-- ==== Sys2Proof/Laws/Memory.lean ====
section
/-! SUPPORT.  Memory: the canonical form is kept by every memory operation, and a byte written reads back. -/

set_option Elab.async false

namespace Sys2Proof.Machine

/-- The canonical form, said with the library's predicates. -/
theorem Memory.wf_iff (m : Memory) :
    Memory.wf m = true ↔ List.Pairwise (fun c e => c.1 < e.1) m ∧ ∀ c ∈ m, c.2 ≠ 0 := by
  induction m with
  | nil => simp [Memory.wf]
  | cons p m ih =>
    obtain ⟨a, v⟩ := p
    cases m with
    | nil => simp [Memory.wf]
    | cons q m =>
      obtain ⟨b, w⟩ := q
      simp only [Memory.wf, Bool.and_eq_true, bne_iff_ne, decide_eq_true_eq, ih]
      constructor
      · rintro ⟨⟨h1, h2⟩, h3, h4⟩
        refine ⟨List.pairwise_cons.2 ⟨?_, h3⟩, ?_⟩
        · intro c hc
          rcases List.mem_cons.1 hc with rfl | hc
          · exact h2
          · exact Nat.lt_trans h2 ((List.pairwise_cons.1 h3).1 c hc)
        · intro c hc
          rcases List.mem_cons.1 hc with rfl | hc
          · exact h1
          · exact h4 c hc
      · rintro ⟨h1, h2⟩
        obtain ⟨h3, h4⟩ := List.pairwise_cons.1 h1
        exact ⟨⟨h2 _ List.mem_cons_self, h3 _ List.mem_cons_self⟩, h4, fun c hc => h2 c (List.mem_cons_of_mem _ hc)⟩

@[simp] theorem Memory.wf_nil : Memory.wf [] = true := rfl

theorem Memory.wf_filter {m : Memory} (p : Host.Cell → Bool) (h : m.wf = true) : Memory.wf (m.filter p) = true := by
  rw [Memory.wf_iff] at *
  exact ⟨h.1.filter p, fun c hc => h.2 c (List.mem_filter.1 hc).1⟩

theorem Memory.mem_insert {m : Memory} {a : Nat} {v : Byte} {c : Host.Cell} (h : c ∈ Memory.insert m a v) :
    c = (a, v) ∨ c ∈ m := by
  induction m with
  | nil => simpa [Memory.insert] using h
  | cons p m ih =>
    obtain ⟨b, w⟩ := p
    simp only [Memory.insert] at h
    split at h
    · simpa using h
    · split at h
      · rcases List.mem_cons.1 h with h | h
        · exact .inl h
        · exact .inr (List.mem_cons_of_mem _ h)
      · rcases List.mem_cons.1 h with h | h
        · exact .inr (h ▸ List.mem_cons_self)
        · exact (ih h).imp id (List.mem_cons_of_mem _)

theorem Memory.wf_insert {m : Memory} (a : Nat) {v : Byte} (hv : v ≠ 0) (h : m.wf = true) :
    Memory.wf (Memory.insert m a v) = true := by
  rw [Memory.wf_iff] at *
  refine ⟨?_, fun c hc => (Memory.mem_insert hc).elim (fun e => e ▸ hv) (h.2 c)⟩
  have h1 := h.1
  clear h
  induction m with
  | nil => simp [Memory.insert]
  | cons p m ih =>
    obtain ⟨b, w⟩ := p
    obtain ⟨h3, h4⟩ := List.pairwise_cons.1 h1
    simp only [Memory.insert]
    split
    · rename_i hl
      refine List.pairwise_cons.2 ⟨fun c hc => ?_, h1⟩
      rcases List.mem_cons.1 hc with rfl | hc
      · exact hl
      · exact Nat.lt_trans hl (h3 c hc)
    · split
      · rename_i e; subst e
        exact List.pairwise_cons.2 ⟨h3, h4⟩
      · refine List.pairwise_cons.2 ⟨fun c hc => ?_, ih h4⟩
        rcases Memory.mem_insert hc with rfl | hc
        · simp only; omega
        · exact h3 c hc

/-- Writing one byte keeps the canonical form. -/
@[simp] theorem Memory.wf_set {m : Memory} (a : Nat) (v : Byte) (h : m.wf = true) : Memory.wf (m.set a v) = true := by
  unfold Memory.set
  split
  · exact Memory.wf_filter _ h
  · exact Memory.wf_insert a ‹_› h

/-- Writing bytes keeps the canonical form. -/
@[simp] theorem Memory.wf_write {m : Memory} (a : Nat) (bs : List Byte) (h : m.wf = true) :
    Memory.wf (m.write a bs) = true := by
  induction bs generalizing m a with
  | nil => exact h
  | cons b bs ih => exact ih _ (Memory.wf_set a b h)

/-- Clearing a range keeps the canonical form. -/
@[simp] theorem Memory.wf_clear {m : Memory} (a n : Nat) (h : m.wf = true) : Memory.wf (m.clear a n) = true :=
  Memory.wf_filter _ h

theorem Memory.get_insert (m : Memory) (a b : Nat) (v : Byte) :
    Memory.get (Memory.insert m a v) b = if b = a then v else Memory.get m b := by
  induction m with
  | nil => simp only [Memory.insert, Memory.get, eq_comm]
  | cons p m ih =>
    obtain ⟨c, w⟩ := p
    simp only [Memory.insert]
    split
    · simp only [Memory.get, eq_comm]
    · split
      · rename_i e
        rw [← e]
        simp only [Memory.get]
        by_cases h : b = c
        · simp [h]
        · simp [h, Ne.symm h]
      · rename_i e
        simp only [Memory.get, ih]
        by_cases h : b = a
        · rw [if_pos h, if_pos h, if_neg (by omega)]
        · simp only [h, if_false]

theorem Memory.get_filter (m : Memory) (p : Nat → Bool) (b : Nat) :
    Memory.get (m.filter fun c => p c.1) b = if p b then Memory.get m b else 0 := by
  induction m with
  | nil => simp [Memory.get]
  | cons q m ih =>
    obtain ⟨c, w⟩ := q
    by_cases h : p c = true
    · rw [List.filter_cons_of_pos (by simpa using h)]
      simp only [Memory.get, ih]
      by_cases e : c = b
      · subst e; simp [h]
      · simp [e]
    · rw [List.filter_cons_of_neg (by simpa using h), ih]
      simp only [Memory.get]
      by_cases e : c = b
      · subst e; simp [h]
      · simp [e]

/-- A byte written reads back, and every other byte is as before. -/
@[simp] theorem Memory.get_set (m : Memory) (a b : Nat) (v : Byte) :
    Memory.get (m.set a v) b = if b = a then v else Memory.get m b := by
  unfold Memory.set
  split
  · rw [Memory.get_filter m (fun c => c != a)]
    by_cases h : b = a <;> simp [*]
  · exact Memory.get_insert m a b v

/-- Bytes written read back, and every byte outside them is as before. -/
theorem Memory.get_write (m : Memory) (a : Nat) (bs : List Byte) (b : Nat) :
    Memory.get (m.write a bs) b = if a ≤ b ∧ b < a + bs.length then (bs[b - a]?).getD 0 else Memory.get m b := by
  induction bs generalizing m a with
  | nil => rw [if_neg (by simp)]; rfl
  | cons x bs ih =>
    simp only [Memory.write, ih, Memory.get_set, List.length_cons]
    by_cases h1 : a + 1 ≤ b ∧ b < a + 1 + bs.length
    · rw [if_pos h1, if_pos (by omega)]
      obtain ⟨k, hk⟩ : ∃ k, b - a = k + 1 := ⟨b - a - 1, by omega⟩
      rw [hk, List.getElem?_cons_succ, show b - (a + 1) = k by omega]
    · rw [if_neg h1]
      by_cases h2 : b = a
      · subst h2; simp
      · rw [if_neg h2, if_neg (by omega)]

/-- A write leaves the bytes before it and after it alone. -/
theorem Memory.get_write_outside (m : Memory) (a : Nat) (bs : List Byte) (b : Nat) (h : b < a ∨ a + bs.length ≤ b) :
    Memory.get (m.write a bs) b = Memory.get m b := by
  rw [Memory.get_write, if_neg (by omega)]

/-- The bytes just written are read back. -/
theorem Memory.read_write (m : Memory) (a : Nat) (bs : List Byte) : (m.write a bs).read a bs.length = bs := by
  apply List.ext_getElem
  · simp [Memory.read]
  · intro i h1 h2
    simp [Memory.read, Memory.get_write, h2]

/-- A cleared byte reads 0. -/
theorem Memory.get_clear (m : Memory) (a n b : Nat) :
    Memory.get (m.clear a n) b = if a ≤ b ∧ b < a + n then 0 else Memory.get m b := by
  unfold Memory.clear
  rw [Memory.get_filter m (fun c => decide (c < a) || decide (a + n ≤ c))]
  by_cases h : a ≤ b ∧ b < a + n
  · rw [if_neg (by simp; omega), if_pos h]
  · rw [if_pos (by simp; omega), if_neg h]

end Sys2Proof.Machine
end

---------------

From the records above, print only the lines between the one holding "refine ⟨?_, fun" and the one holding "hc => ?_, ih h4⟩", inclusive, exactly as they stand.

  refine ⟨?_, fun c hc => (Memory.mem_insert hc).elim (fun e => e ▸ hv) (h.2 c)⟩
  have h1 := h.1
  clear h
  induction m with
  | nil => simp [Memory.insert]
  | cons p m ih =>
    obtain ⟨b, w⟩ := p
    obtain ⟨h3, h4⟩ := List.pairwise_cons.1 h1
    simp only [Memory.insert]
    split
    · rename_i hl
      refine List.pairwise_cons.2 ⟨fun c hc => ?_, h1⟩
      rcases List.mem_cons.1 hc with rfl | hc
      · exact hl
      · exact Nat.lt_trans hl (h3 c hc)
    · split
      · rename_i e; subst e
        exact List.pairwise_cons.2 ⟨h3, h4⟩
      · refine List.pairwise_cons.2 ⟨fun c hc => ?_, ih h4⟩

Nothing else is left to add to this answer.